Used a good wax on Sunday that I bourght from Halfords..Wasnt to dear at a tener and it has some good points i thought Id share with you all ..
Iv washed my car today (Friday) and I can still feel the wax on the car and it seems to have kept cleaner also this has made it very easy to wash this time..
Iv also just waxed it again in order to top it up and this time it was a quicker process so that was handy.Done the wheels as well ..seemed ok on them as well .Its not come up bad for an old 51 reg a?

Ow and it smells lovey as well.


----------



## rik-e (Feb 26, 2007)

looks awesome, my wax is crap so giving this one a whirl,

thanks for the heads up


----------



## Charlie (Dec 15, 2006)

I have some Turtle Wax stuff and peeps having seen pics of my car have asked what I use because it is so shiny  I have some norma TWl polish and then a TW top coat which is a liquid and makes a real difference. I rate Turtlewax ;-)

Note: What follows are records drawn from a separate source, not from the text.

-- ==== Sys2Proof/Machine/Grid.lean ====
section
/-! DEFINITION. The grid supervisor (R351 to R383): evaluations, zones, requests, islanding checks and enter service.
Instants are plant times in units of 2^-41 ns. -/

namespace Sys2Proof.Machine

/-- Word i of the measurement block in hand, as bits and as an int32. -/
def State.gw (s : State) (i : Nat) : Word := s.grd.copy.getD i 0
def State.gi (s : State) (i : Nat) : Int := (s.gw i).toInt

/-- A per-unit word in units of 2^-14 pu. -/
def State.pu (s : State) (i : Nat) : Int := (s.gi i).ediv (2 ^ 16)

/-! ### Curve points (R364, R365) -/

def State.crvN (s : State) (c : Nat) : Nat :=
  min 16 (s.f ⟨0xB020 + 4 * (c / 4), 8 * (c % 4), 5⟩)
def State.crvT (s : State) (c k : Nat) : Nat := s.f ⟨0xB800 + 128 * c + 8 * k, 0, 32⟩
def State.crvX (s : State) (c k : Nat) : Nat := s.f ⟨0xB804 + 128 * c + 8 * k, 0, 17⟩

/-- The quantity q of R363's table: V under, V over, F under, F over. -/
def State.quantity (s : State) (q : Nat) : Int :=
  match q with
  | 0 => min (s.pu 0) (min (s.pu 1) (s.pu 2))
  | 1 => max (s.pu 0) (max (s.pu 1) (s.pu 2))
  | _ => ((s.gw 4).toNat : Int)

/-- Whether a value is beyond limit x in the direction of q, and whether it has left x by the hysteresis. -/
def beyond (q : Nat) (v x : Int) : Bool := if q % 2 = 0 then decide (v < x) else decide (x < v)
def leftBy (q : Nat) (v x h : Int) : Bool := if q % 2 = 0 then decide (x + h ≤ v) else decide (v ≤ x - h)

/-- One point at an evaluation: its timer starts, continues or is reset, and it is active once it has run its time. -/
def State.pointStep (s : State) (c k t : Nat) : State :=
  let q := c % 4
  let x : Int := (s.crvX c k : Nat)
  let h : Int := (if q < 2 then s.f R.GRD_HYS_VH else s.f R.GRD_HYS_FH : Nat)
  let v := s.quantity q
  let key := 16 * c + k
  let run := Tab.get (fun _ => 0) s.grd.timers key
  -- R367: a running timer of a changed point is reset unless the quantity is beyond the new limit
  let off := leftBy q v x h || s.grd.chg.contains key
  let run := if beyond q v x then (if run = 0 then t + 1 else run) else if off then 0 else run
  let act := run ≠ 0 && decide (run - 1 + s.crvT c k * ptMs ≤ t)
  { s with grd := { s.grd with
    timers := Tab.set (fun _ => 0) s.grd.timers key run,
    active := if act then s.grd.active ++ [key] else s.grd.active } }

/-- Every point of every curve; timers of points a curve no longer has are reset. -/
def State.pointsStep (s : State) (t : Nat) : State :=
  let s : State := { s with grd := { s.grd with
    active := [], timers := s.grd.timers.filter fun e => decide (e.1 % 16 < s.crvN (e.1 / 16)) } }
  let s := s.each (List.range 16) fun c s => s.each (List.range (s.crvN c)) fun k s => s.pointStep c k t
  { s with grd := { s.grd with chg := [] } }

/-- The zone and the point that sets it: the lowest curve, then the lowest point, of the most severe zone (R366). -/
def zoneOf (active : List Nat) : Nat × Option Nat :=
  let pick (z : Nat) : Option Nat := (List.range 64).map (· + 64 * z) |>.find? fun key => active.contains key
  match pick 3, pick 2, pick 1, pick 0 with
  | some k, _, _, _ => (4, some k)
  | none, some k, _, _ => (3, some k)
  | none, none, some k, _ => (2, some k)
  | none, none, none, some k => (1, some k)
  | none, none, none, none => (0, none)

/-! ### Requests -/

/-- A block trip requested by the supervisor (R368, R371, R383). -/
def State.gridTrip (s : State) (cause crv pt : Nat) : State :=
  let s := s.setF R.GRD_STAT_CAUSE cause
  (s.blockTrip cause (crv + 16 * pt)).post 0x0B02 0 cause crv pt

/-- Return from RIDE to CONNECTED: active detection stays suspended to the end of the second whole code period that begins
from here (R368, R379). -/
def State.rideReturn (s : State) (t : Nat) : State :=
  if s.st ≠ stRide then s
  else
    let p := codePeriod s.codeWord
    let s : State := { s with grd := { s.grd with exitFrom := none, suspTo := (ceilDiv t p + 2) * p } }
    s.enter stConnected

/-- RIDE requested (R368); a block trip of the same evaluation has left nothing to ride (R605). -/
def State.rideEnter (s : State) : State :=
  if s.st ≠ stConnected then s
  else ({ s with grd := { s.grd with exitFrom := none } } : State).enter stRide |>.count R.GRD_CNT_RIDE 1

/-- A cessation hold begins (R369), unless a trip has come first (R370). -/
def State.holdOn (s : State) : State :=
  if s.on R.GRD_STAT_HOLD || !(s.st = stConnected || s.st = stRide) then s
  else (s.allOff.setF R.GRD_STAT_HOLD 1).count R.GRD_CNT_CESS 1

/-- The zone of an evaluation is shown, and a change posted (R366, R383). -/
def State.showZone (s : State) : State :=
  let (z, pt) := zoneOf s.grd.active
  let old := s.f R.GRD_STAT_ZONE
  let s := s.setF R.GRD_STAT_ZONE z
  -- R610: since when the zone has been continuous
  let s : State := { s with sys := { s.sys with contSince := if z = 0 then some (s.sys.contSince.getD s.tbp) else none } }
  let s := match pt with
    | some k => (s.setF R.GRD_STAT2_CRV (k / 16)).setF R.GRD_STAT2_PT (k % 16)
    | none => s
  if z = old then s else s.post 0x0B01 0 z (s.f R.GRD_STAT2_CRV) (s.f R.GRD_STAT2_PT)

/-- Whether RIDE has seen a continuous zone for `EXIT` ms at the evaluation at t (R368). -/
def State.exitDue (s : State) (t : Nat) : Bool :=
  match s.grd.exitFrom with
  | some f => decide (f + s.f R.GRD_CFG_EXIT * ptMs ≤ t)
  | none => false

/-- The actions of R368 on the zone, in the state `st` that the evaluation found. -/
def State.zoneAct (s : State) (st t : Nat) : State :=
  let z := s.f R.GRD_STAT_ZONE
  let running := st = stConnected || st = stRide
  let en := s.on R.GRD_CFG_EN
  let s := if z = 3 && running && en then s else s.setF R.GRD_STAT_HOLD 0
  let s : State := { s with grd := { s.grd with
    exitFrom := if st = stRide && z = 0 then some (s.grd.exitFrom.getD t) else none } }
  if !en || !running then s
  else match z with
    | 4 => s.gridTrip (0x10 + s.f R.GRD_STAT2_CRV % 4) (s.f R.GRD_STAT2_CRV) (s.f R.GRD_STAT2_PT)
    | 3 => (if st = stConnected then s.rideEnter else s).holdOn
    | 0 => if st = stRide && s.exitDue t then s.rideReturn t else s
    | _ => if st = stConnected then s.rideEnter else s

/-- Freshness and staleness of a copy (R356); a fresh one gives the metering unit its frequency from here on (R505). -/
def State.freshStep (s : State) (st t : Nat) : State :=
  let fresh := (s.gw 11).getLsbD 0 && s.grd.seq ≠ some (s.gw 12)
  let s := if fresh && s.mtr.run then s.mtrRebase else s
  let s : State := { s with grd := { s.grd with
    seq := some (s.gw 12), freshAt := if fresh then t else s.grd.freshAt,
    freshF := if fresh then s.gw 4 else s.grd.freshF } }
  if s.grd.freshAt + s.f R.GRD_CFG_STALE * ptMs < t then
    let s := (s.setF R.GRD_STAT_STALE 1).count R.GRD_CNT_STALE 1
    if st = stConnected || st = stRide then s.gridTrip 0x17 0 0
    else ({ s with grd := { s.grd with okFrom := none } } : State).setF R.GRD_STAT_CONNOK 0
  else s.setF R.GRD_STAT_STALE 0

/-- Enter service (R381); `fresh` says whether the copy was fresh. -/
def State.serviceStep (s : State) (fresh : Bool) (t : Nat) : State :=
  let inV (i : Nat) : Bool := decide ((s.f R.GRD_ENTV_VLO : Int) ≤ s.pu i ∧ s.pu i ≤ (s.f R.GRD_ENTV_VHI : Nat))
  let f := (s.gw 4).toNat
  let ok := fresh && (s.gw 11).getLsbD 1 && inV 0 && inV 1 && inV 2 &&
    decide (s.f R.GRD_ENTFL_FLO ≤ f ∧ f ≤ s.f R.GRD_ENTFH_FHI)
  if ok then
    let fr := s.grd.okFrom.getD t
    let s : State := { s with grd := { s.grd with okFrom := some fr } }
    if fr + s.f R.GRD_ENTD_DELAY * 1000 * ptMs ≤ t then s.setF R.GRD_STAT_CONNOK 1 else s
  else ({ s with grd := { s.grd with okFrom := none } } : State).setF R.GRD_STAT_CONNOK 0

/-- Whether ROCOF has stood at its threshold for `GRD_ROC.T` at the evaluation at t (R372). -/
def State.rocDue (s : State) (t : Nat) : Bool :=
  match s.grd.rocFrom with
  | some f => decide (f + s.f R.GRD_ROC_T * ptMs ≤ t)
  | none => false

/-- Passive checks (R372, R373); they act in CONNECTED only. -/
def State.passiveStep (s : State) (st t : Nat) : State :=
  let act := st = stConnected && s.on R.GRD_CFG_EN
  let roc := act && s.on R.GRD_ROC_EN && decide (s.f R.GRD_ROC_TH * 10 ≤ (s.gi 5).natAbs)
  let s : State := { s with grd := { s.grd with rocFrom := if roc then some (s.grd.rocFrom.getD t) else none } }
  let s := if s.rocDue t then s.gridTrip 0x14 0 0 else s
  if act && s.on R.GRD_VS_EN && s.f R.GRD_STAT_ZONE = 0 && decide (s.f R.GRD_VS_TH * 2 ^ 31 ≤ (s.gi 6).natAbs * 1800) then
    s.gridTrip 0x15 0 0
  else s

/-- Active detection (R378, R379). -/
def State.activeStep (s : State) (st t : Nat) : State :=
  let new := s.grd.idx ≠ some (s.gw 10)
  let s : State := { s with grd := { s.grd with idx := some (s.gw 10) } }
  let s := if new then s.setF R.GRD_LASTC_C (s.gw 9).toNat else s
  if s.suspended st t then (s.setF R.GRD_STAT_HITS 0).setF R.GRD_STAT_AISUSP 1
  else
    let s := s.setF R.GRD_STAT_AISUSP 0
    if new && (s.gw 11).getLsbD 2 && !s.grd.skip.any (fun e => e.1 = s.gw 10 && t < e.2) then
      if (s.f R.GRD_AIL_ATH : Int) ≤ (s.gi 9).ediv (2 ^ 10) then
        let s := s.count R.GRD_STAT_HITS 1
        if s.f R.GRD_STAT_HITS = s.f R.GRD_AIL_ACNT && s.on R.GRD_CFG_EN then s.gridTrip 0x16 0 0 else s
      else s.setF R.GRD_STAT_HITS 0
    else s

/-- GRID_EVALUATION of the copy in hand, at the plant time of its cycle's start match (R355). -/
def State.gridEval (s : State) : State :=
  if !s.grd.waiting || !s.live || s.st = stBoot then s
  else
    let t := s.grd.copyAt
    let st := s.st
    let fresh := (s.gw 11).getLsbD 0 && s.grd.seq ≠ some (s.gw 12)
    let s : State := { s with grd := { s.grd with waiting := false, evalAt := t, staleAt := t, ev := s.grd.copy } }
    let s := s.pointsStep t
    let s := s.showZone.freshStep st t
    let s := s.serviceStep fresh t
    let s := s.zoneAct st t
    let s := s.passiveStep st t
    s.activeStep st t

/-- GRID_STALE (R358): no evaluation for longer than `STALE` ms in CONNECTED or RIDE. -/
def State.gridStale (s : State) : State :=
  if s.inSt [stConnected, stRide] && decide (s.grd.staleAt + s.f R.GRD_CFG_STALE * ptMs < s.pt) then s.gridTrip 0x17 0 0 else s

/-- CURVE_POINT_TIMER_EXPIRY: the point has run its time at the evaluation in hand, and is active (R365). -/
def State.pointExpiry (s : State) (c k : Nat) : State :=
  let key := 16 * c + k
  let run := Tab.get (fun _ => 0) s.grd.timers key
  if run ≠ 0 && decide (run - 1 + s.crvT c k * ptMs ≤ s.grd.evalAt) && !s.grd.active.contains key then
    { s with grd := { s.grd with active := s.grd.active ++ [key] } }
  else s

/-- RIDE_EXIT (R368). -/
def State.rideExit (s : State) : State :=
  if s.inSt [stRide] && s.on R.GRD_CFG_EN && s.f R.GRD_STAT_ZONE = 0 && s.exitDue s.grd.evalAt then
    s.rideReturn s.grd.evalAt
  else s

/-- ISL_ROCOF (R372). -/
def State.islRocof (s : State) : State :=
  if s.inSt [stConnected] && s.on R.GRD_CFG_EN && s.on R.GRD_ROC_EN && s.rocDue s.grd.evalAt then s.gridTrip 0x14 0 0 else s

/-- ISL_ACTIVE (R378). -/
def State.islActive (s : State) : State :=
  if s.inSt [stConnected] && s.on R.GRD_CFG_EN && !s.suspended s.st s.grd.evalAt &&
      decide (s.f R.GRD_AIL_ACNT ≤ s.f R.GRD_STAT_HITS) && s.f R.GRD_STAT_HITS ≠ 0 then
    s.gridTrip 0x16 0 0
  else s

/-- CODE_PERIOD_BOUNDARY: a code period has begun since the change, and the new word takes effect (R377). -/
def State.codeBoundary (s : State) : State :=
  let p := codePeriod s.codeWord
  match s.grd.codeAt with
  | some t =>
    if t / p < s.pt / p then
      ({ s with grd := { s.grd with code := some (s.reg 0xB050), codeAt := none } } : State).aiShow
    else s
  | none => s

/-- A write has changed `GRD_CODE`: the period in which it falls is discarded (R377), when its correlation comes in the period
after it. -/
def State.codeChange (s : State) : State :=
  let p := codePeriod s.codeWord
  let n := s.pt / p
  { s with grd := { s.grd with codeAt := some s.pt,
                               skip := (s.grd.skip.filter fun e => s.pt < e.2) ++ [(BitVec.ofNat 32 n, (n + 2) * p)] } }

/-- ENTER_SERVICE_TIMER (R381). -/
def State.serviceTimer (s : State) : State :=
  match s.grd.okFrom with
  | some f => if f + s.f R.GRD_ENTD_DELAY * 1000 * ptMs ≤ s.grd.evalAt then s.setF R.GRD_STAT_CONNOK 1 else s
  | none => s

def State.grdCntClear (s : State) : State :=
  ((s.setF R.GRD_CNT_RIDE 0).setF R.GRD_CNT_CESS 0).setF R.GRD_CNT_STALE 0

/-! ### The commands -/

def execGridEvaluation (s : State) : Out := .next (s.onMain s.gridEval)
def execGridStale (s : State) : Out := .next (s.onMain s.gridStale)
def execCurvePointTimerExpiry (c k : Fin 16) (s : State) : Out := .next (s.onMain (s.pointExpiry c k))
def execRideExit (s : State) : Out := .next (s.onMain s.rideExit)
def execIslRocof (s : State) : Out := .next (s.onMain s.islRocof)
def execIslActive (s : State) : Out := .next (s.onMain s.islActive)
def execCodePeriodBoundary (s : State) : Out := .next (s.onMain s.codeBoundary)
def execEnterServiceTimer (s : State) : Out := .next (s.onMain s.serviceTimer)
def execGrdCntClr (s : State) : Out := .next (s.onMain (s.grdCntClear.wres 0xB0EC .done))

end Sys2Proof.Machine
end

Your car is looking sweet 

Charlie


----------



## triplefan (Sep 3, 2008)

Blimey, had to do a double take on the grilles, thought I was looking at Cam's car :lol:

Looks well good BTW, who says silver doesn't shine


----------



## crapgolf (Jul 12, 2009)

Thanks Iv not had a chance to show the car off what with work etc Iv had it over two years and only just managed to get to a meet this coming Saturday..
 so the feed back is nice as well as helpful I dont want to over do it.. whos this Cam fellow he sounds like hes got good taste "we wd get on well" and whats BTW?


triplefan said:


> Blimey, had to do a double take on the grilles, thought I was looking at Cam's car :lol:
> Looks well good BTW, who says silver doesn't shine


----------



## London (Sep 25, 2009)

BTW = By The Way

Ldn


----------



## crapgolf (Jul 12, 2009)

THANKS... 


London said:


> BTW = By The Way
> 
> Ldn


----------



## gazzerb (Oct 20, 2008)

crapgolf said:


> and whats BTW?
> 
> 
> triplefan said:
> ...


----------



## crapgolf (Jul 12, 2009)

Lol no idear mate...??


gazzerb said:


> crapgolf said:
> 
> 
> > and whats BTW?
> ...


----------